↓

-- ==== Sys2Proof/Machine/Checksum.lean ====
section
/-! DEFINITION. The Checksum Engine: the functions of 40_checksum R130 to R133 and the meanings of its six commands
(R140 to R147). Each meaning is the command's one atomic engine step, from its checks to complete (60_exceptions R236). -/

namespace Sys2Proof.Machine

/-! ### The functions -/

/-- The polynomial (R130). -/
def crcPoly : Half := 0xA001

/-- The initial register (R131). -/
def crcInitial : Half := 0xFFFF

/-- One shift of R130: logical right shift, then XOR with the polynomial when the bit shifted out was 1. -/
def crcShift (c : Half) : Half := if c.getLsbD 0 then (c >>> 1) ^^^ crcPoly else c >>> 1

/-- `n` shifts. -/
def crcShifts : Nat → Half → Half
  | 0, c => c
  | n + 1, c => crcShifts n (crcShift c)

/-- `crc_step(c, b)`: the byte XORed into the low 8 bits, then 8 shifts (R130). -/
def crcStep (c : Half) (b : Byte) : Half := crcShifts 8 (c ^^^ b.setWidth 16)

/-- The CRC register after feeding every byte in order from register `c` (R134). -/
def crcFeed (c : Half) (s : List Byte) : Half := s.foldl crcStep c

/-- `crc16(s)` (R131). -/
def crc16 (s : List Byte) : Half := crcFeed crcInitial s

/-- The two wire bytes of a CRC value, low byte first (R133). -/
def crcWire (c : Half) : List Byte := [c.extractLsb' 0 8, c.extractLsb' 8 8]

/-- `crc_bytes(s)` (R133). -/
def crcBytes (s : List Byte) : List Byte := crcWire (crc16 s)

/-- The sum of the bytes modulo 256, added to `b` (R134). -/
def sumFeed (b : Byte) (s : List Byte) : Byte := s.foldl (fun x y => x + y) b

/-- S = (Σ s[i]) mod 256 (R132). -/
def byteSum (s : List Byte) : Byte := sumFeed 0 s

/-- ((sum XOR 0xFF) + 1) AND 0xFF (R132). -/
def lrcOfSum (b : Byte) : Byte := (b ^^^ 0xFF) + 1

/-- `lrc(s)` (R132). -/
def lrc (s : List Byte) : Byte := lrcOfSum (byteSum s)

/-! ### The commands -/

/-- CRC_INIT (R140). -/
def execCrcInit (s : State) : Host.Outcome State Fault Refusal :=
  .next ((s.setCrc crcInitial).complete .ok)

/-- CRC_FEED (R141). -/
def execCrcFeed (b : Byte) (s : State) : Host.Outcome State Fault Refusal :=
  .next ((s.setCrc (crcStep s.crc b)).complete .ok)

/-- CRC_BUF (R142). -/
def execCrcBuf (s : State) : Host.Outcome State Fault Refusal :=
  if s.lenTooLong then .next (s.discard .argLength)
  else
    .next (((s.readIn.setCrc (crc16 s.inBytes)).putOut (crcBytes s.inBytes)).complete .ok)

/-- LRC_INIT (R145). -/
def execLrcInit (s : State) : Host.Outcome State Fault Refusal :=
  .next ((s.setLrcSum 0).complete .ok)

/-- LRC_FEED (R146). -/
def execLrcFeed (b : Byte) (s : State) : Host.Outcome State Fault Refusal :=
  .next ((s.setLrcSum (s.lrcSum + b)).complete .ok)

/-- LRC_BUF (R147). -/
def execLrcBuf (s : State) : Host.Outcome State Fault Refusal :=
  if s.lenTooLong then .next (s.discard .argLength)
  else
    .next (((s.readIn.setLrcSum (byteSum s.inBytes)).putOut [lrc s.inBytes]).complete .ok)

end Sys2Proof.Machine
end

↑

| What is expected |
Reproduce exactly the lines that run from the start of the records to the line with "its six commands", both included.

| Solution for this problem |
-- ==== Sys2Proof/Machine/Checksum.lean ====
section
/-! DEFINITION. The Checksum Engine: the functions of 40_checksum R130 to R133 and the meanings of its six commands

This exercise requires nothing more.